The central role of the radicalized right in creating the current crisis of disinformation and misinformation creates a significant challenge for policy recommendations and is not easy to reconcile with democratic theory. It seems too partisan a perspective to convert into a general, nonpartisan policy recommendation or neutral argument about what democracy requires. And yet, we believe that there is a core set of concerns that transcend party affiliation and should appeal across party lines. First, having a segment of the population that is systematically disengaged from objective journalism and the ability to tell truth from partisan fiction is dangerous to any country. It creates fertile ground for propaganda. Second, it makes actual governance difficult. Other than their major success with tax reform, Republicans found it difficult to govern during the first year of the Trump presidency, despite holding majorities in both houses of Congress and the presidency. In large part, this is due to the inability to bridge the gap between the state of the world as many in their base know it and the state of the world as it is. Third, the divorce of a party base from the institutions and norms that provide a reality check on our leaders is a political disaster waiting to happen— see for instance the primary victory of Roy Moore over Lucas Strange and Moore’s subsequent defeat in the general election. However strident and loyal the party base may be, not even a clear majority of Republican voters is exclusively focused on the right- wing media ecosystem. Over time, the incongruence between the reality inside and outside that ecosystem will make it harder for non- base “lean- Republican” voters to swallow candidates that are palatable inside it. Our hope, then, is that perhaps Republicans see in our findings reason enough to look for a change in the dynamic of the media ecosystem that their most loyal supporters inhabit.

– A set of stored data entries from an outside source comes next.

/-- How BAR2 reaches `n` bytes. -/
def State.bar2Span (s : State) (pa n : Nat) : Bar2 :=
  match s.bar2Kind pa, s.bar2Kind (pa + n - 1) with
  | .reach, .reach => .reach
  | .refuse, _ => .refuse
  | _, .refuse => .refuse
  | _, _ => .wait

/-- BAR2_READ (R503): refused with Completer Abort; a word marked poisoned returns a poisoned completion. -/
def execBar2Read (off n : Nat) (s : State) : Host.Outcome State Fault Refusal :=
  if !s.barsOpen ∨ n = 0 ∨ 2 ^ s.port.bar2 < off + n then .next s
  else
    let pa := s.bar2Addr off
    match s.bar2Span pa n with
    | .wait => .next s
    | .refuse => .next (s.refuse.emit .abort)
    | .reach =>
      if s.heldAt pa n then .next s else
      let r := s.readMem pa n
      let s := r.1.touch pa
      .next (if r.2.2 then (s.bump Reg.pciPoisonCnt).emit (.poisonedData r.2.1) else s.emit (.readData r.2.1))

/-- BAR2_WRITE (R503): in the order received; a refused one is discarded. -/
def execBar2Write (off n val en : Nat) (s : State) : Host.Outcome State Fault Refusal :=
  if !s.barsOpen ∨ n = 0 ∨ 2 ^ s.port.bar2 < off + n then .next s
  else
    let pa := s.bar2Addr off
    match s.bar2Span pa n with
    | .wait => .next s
    | .refuse => .next s.refuse
    | .reach => .next (if s.heldAt pa n then s else (s.writeMem pa n val en).touch pa)

/-! ## Address translation, configuration, time-outs (19 R499, R504, R525) -/

/-- ATS_INVALIDATION (R504): the pages of 4 KiB in a range of PCIe addresses leave the translation cache; the Invalidation
Completion is sent once no request that used them is outstanding. -/
def execAtsInvalidation (addr n : Nat) (s : State) : Host.Outcome State Fault Refusal :=
  if !s.hostUp ∨ !s.port.atsOn then .next s
  else
    let page := fun (p : Nat) => 0x100000000 + addr / 4096 ≤ p && p * 4096 < 0x100000000000 + addr + n
    let busy := s.skips.any fun e => e.2.streams.any fun (x : Stream) => x.tags.any fun t =>
      (s.hostPages (t.src ++ t.dst)).any page
    let s := s.modPort fun h => { h with ats := h.ats.filter fun p => !page p }
    .next (if busy then s else (s.bump Reg.pciAtsInvCnt).emit (.response 0 [addr, n]))

/-- CONFIGURATION_REQUEST (R499, R500, R504): into or out of D3hot, a size of BAR2 (log2, 1 GiB to 512 GiB), ATS on or off;
answered once RST_OUT# has deasserted. -/
def execConfigurationRequest (w : ConfigWrite) (s : State) : Host.Outcome State Fault Refusal :=
  if s.lamp.rstOut ∨ !s.hostUp then .next s
  else match w with
    | .power d3hot => .next (s.modPort fun h => { h with d3 := d3hot })
    | .bar2Size log2 => .next (if 30 ≤ log2 ∧ log2 ≤ 39 then s.modPort fun h => { h with bar2 := log2 } else s)
    | .ats on => .next (s.modPort fun h => { h with atsOn := on, ats := if on then h.ats else [] })

/-- The tag of a stream. -/
def State.tag? (s : State) (skip stream tag : Nat) : Option (Stream × Tag) :=
  (s.stream? skip stream).bind fun x => (x.tags.find? fun (t : Tag) => t.id = tag).map fun t => (x, t)

/-- HOST_COMPLETION_TIMEOUT (R525, 10 R285): a request to the host ends and its stream stops with cause 6.
(DESIGN CHOICE: notes/assumptions/48) -/
def execHostCompletionTimeout (skip stream tag : Nat) (s : State) : Host.Outcome State Fault Refusal :=
  match s.tag? skip stream tag with
  | some (x, t) =>
    .next (if s.hostRun (t.src ++ t.dst) then (s.bump Reg.pciCplErrCnt).failTag skip x t (!s.hostRun t.src) else s)
  | none => .next s

/-- TAG_COMPLETE (10 R277, R285, R289; 19 R504, R525): a tag's data are written at its destination, or its request ends in error. -/
def execTagComplete (skip stream tag : Nat) (result : TagResult) (s : State) : Host.Outcome State Fault Refusal :=
  let host := fun (side : Bool) => (s.tag? skip stream tag).any fun e => s.hostRun (if side then e.2.dst else e.2.src)
  let done := fun (s : State) => Host.Outcome.next (s.completeTag (fun s off n v => s.ctlWrite .engine off n v (allBytes n)) skip stream tag result)
  match result with
  | .ok _ => done s
  | .portError side => done (s.bumpIf (host side) Reg.pciCplErrCnt)
  | .aborted side => done (s.bumpIf (host side) Reg.pciCplErrCnt)
  | .denied side => if s.port.atsOn && host side then done s else .next s

end Sys2Proof.Machine
end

Finding nonpartisan or bipartisan solutions in a society as highly polarized as the United States has become difficult, to say the least. But ignoring the stark partisan asymmetry at the root of our present epistemic crisis will make it impossible to develop solutions that address the actual causes of that crisis. Any argument that depends for its own sense of neutrality and objectivity on drawing empirically false equivalents between Fox News and CNN, much less between top left- wing sites like Mother Jones and Salon and equivalently prominent sites on the right like the Gateway Pundit or Infowars, undermines clear thinking on the problem at hand.